INSTRUCTIONS TO FOLLOW
Will you restate verbatim the lines running from the line with "## Encoding -/" to the end of the data, leaving out everything else?

RECORDS SUPPLIED
========================================================================

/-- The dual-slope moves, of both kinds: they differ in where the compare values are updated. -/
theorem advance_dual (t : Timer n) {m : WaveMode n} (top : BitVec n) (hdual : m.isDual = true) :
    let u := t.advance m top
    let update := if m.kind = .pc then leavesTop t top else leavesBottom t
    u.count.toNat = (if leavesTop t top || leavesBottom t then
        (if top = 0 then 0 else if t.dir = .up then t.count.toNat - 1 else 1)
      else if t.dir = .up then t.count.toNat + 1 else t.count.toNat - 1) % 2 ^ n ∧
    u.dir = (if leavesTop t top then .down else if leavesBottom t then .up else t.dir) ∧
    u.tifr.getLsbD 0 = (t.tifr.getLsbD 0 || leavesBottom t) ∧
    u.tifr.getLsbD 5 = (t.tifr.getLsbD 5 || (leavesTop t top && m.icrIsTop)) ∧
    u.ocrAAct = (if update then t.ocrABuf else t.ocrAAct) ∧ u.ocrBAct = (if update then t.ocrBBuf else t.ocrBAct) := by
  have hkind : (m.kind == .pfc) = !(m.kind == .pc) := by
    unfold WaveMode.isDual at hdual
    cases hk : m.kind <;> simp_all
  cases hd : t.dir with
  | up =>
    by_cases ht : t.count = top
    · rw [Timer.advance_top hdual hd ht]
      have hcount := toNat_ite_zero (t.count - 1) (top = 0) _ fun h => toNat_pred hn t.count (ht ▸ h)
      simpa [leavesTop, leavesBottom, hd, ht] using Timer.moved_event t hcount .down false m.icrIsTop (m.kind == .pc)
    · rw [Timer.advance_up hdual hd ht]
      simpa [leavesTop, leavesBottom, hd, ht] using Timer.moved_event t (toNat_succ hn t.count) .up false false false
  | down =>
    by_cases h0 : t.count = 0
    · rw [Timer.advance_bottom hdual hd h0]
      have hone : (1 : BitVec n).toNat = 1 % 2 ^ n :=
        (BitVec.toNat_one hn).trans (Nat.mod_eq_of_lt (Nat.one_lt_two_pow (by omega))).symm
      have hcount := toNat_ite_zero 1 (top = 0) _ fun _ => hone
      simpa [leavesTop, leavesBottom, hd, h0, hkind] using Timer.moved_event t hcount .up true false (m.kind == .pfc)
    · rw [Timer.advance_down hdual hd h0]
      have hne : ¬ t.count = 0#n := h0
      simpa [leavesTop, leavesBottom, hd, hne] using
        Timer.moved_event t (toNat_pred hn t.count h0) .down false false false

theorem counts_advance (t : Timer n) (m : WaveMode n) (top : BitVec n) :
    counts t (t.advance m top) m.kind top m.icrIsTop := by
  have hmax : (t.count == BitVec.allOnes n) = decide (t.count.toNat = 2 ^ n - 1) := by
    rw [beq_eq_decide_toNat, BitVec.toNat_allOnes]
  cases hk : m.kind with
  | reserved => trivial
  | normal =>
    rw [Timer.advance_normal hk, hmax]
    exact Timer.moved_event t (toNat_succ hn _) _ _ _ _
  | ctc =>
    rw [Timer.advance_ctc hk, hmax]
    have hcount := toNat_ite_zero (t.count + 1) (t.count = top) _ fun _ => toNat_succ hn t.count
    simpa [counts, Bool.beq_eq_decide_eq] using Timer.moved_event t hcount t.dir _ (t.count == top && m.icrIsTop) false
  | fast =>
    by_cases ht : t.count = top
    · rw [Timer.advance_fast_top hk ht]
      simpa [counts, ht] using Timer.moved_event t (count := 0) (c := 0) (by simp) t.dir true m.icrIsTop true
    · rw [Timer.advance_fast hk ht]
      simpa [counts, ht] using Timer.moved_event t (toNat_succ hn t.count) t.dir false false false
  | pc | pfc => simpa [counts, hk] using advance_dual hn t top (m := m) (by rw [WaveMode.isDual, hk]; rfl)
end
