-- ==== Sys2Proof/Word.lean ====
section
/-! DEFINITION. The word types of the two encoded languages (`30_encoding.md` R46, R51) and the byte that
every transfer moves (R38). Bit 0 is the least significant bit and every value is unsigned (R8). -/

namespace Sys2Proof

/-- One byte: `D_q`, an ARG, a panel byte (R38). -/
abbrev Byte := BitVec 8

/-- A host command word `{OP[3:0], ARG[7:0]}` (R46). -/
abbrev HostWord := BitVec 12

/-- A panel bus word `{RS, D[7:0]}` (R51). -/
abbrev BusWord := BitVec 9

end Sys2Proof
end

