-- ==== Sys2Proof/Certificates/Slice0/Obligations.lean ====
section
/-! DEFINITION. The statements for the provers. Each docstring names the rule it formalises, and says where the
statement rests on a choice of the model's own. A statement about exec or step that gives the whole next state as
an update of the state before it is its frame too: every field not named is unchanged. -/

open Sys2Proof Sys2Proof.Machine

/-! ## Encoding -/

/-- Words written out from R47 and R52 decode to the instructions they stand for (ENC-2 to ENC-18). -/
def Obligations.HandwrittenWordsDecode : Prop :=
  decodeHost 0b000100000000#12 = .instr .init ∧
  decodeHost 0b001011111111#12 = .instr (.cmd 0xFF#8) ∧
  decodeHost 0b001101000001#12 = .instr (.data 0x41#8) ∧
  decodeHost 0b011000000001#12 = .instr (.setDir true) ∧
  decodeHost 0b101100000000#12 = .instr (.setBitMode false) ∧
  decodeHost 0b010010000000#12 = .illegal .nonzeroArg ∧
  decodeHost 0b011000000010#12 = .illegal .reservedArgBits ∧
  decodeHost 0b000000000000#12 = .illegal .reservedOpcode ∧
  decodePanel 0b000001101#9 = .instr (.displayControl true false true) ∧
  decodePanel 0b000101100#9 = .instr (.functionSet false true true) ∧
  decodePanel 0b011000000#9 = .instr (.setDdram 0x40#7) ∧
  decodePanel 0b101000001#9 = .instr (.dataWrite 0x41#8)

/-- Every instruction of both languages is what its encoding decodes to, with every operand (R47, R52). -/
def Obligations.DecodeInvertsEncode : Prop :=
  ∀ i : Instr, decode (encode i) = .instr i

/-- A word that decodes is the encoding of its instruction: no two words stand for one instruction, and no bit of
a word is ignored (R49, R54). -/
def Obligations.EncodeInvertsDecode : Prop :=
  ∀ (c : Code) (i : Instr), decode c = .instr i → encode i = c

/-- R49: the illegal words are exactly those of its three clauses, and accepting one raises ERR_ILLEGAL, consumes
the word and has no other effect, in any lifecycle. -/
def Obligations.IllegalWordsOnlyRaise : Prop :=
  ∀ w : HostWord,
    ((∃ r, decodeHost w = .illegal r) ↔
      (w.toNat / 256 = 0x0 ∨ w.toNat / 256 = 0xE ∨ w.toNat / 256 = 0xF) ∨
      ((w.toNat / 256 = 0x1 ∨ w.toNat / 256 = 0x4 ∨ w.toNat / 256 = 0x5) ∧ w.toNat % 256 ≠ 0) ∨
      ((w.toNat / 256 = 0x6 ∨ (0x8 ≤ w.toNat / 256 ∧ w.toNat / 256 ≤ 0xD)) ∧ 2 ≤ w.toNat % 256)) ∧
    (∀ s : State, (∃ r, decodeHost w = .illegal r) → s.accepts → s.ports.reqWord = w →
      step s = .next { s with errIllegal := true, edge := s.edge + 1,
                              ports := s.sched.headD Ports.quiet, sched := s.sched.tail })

========================================================================

FINISHED TASK
/-! ## Encoding -/

/-- Words written out from R47 and R52 decode to the instructions they stand for (ENC-2 to ENC-18). -/
def Obligations.HandwrittenWordsDecode : Prop :=
  decodeHost 0b000100000000#12 = .instr .init ∧
  decodeHost 0b001011111111#12 = .instr (.cmd 0xFF#8) ∧
  decodeHost 0b001101000001#12 = .instr (.data 0x41#8) ∧
  decodeHost 0b011000000001#12 = .instr (.setDir true) ∧
  decodeHost 0b101100000000#12 = .instr (.setBitMode false) ∧
  decodeHost 0b010010000000#12 = .illegal .nonzeroArg ∧
  decodeHost 0b011000000010#12 = .illegal .reservedArgBits ∧
  decodeHost 0b000000000000#12 = .illegal .reservedOpcode ∧
  decodePanel 0b000001101#9 = .instr (.displayControl true false true) ∧
  decodePanel 0b000101100#9 = .instr (.functionSet false true true) ∧
  decodePanel 0b011000000#9 = .instr (.setDdram 0x40#7) ∧
  decodePanel 0b101000001#9 = .instr (.dataWrite 0x41#8)

/-- Every instruction of both languages is what its encoding decodes to, with every operand (R47, R52). -/
def Obligations.DecodeInvertsEncode : Prop :=
  ∀ i : Instr, decode (encode i) = .instr i

/-- A word that decodes is the encoding of its instruction: no two words stand for one instruction, and no bit of
a word is ignored (R49, R54). -/
def Obligations.EncodeInvertsDecode : Prop :=
  ∀ (c : Code) (i : Instr), decode c = .instr i → encode i = c

/-- R49: the illegal words are exactly those of its three clauses, and accepting one raises ERR_ILLEGAL, consumes
the word and has no other effect, in any lifecycle. -/
def Obligations.IllegalWordsOnlyRaise : Prop :=
  ∀ w : HostWord,
    ((∃ r, decodeHost w = .illegal r) ↔
      (w.toNat / 256 = 0x0 ∨ w.toNat / 256 = 0xE ∨ w.toNat / 256 = 0xF) ∨
      ((w.toNat / 256 = 0x1 ∨ w.toNat / 256 = 0x4 ∨ w.toNat / 256 = 0x5) ∧ w.toNat % 256 ≠ 0) ∨
      ((w.toNat / 256 = 0x6 ∨ (0x8 ≤ w.toNat / 256 ∧ w.toNat / 256 ≤ 0xD)) ∧ 2 ≤ w.toNat % 256)) ∧
    (∀ s : State, (∃ r, decodeHost w = .illegal r) → s.accepts → s.ports.reqWord = w →
      step s = .next { s with errIllegal := true, edge := s.edge + 1,
                              ports := s.sched.headD Ports.quiet, sched := s.sched.tail })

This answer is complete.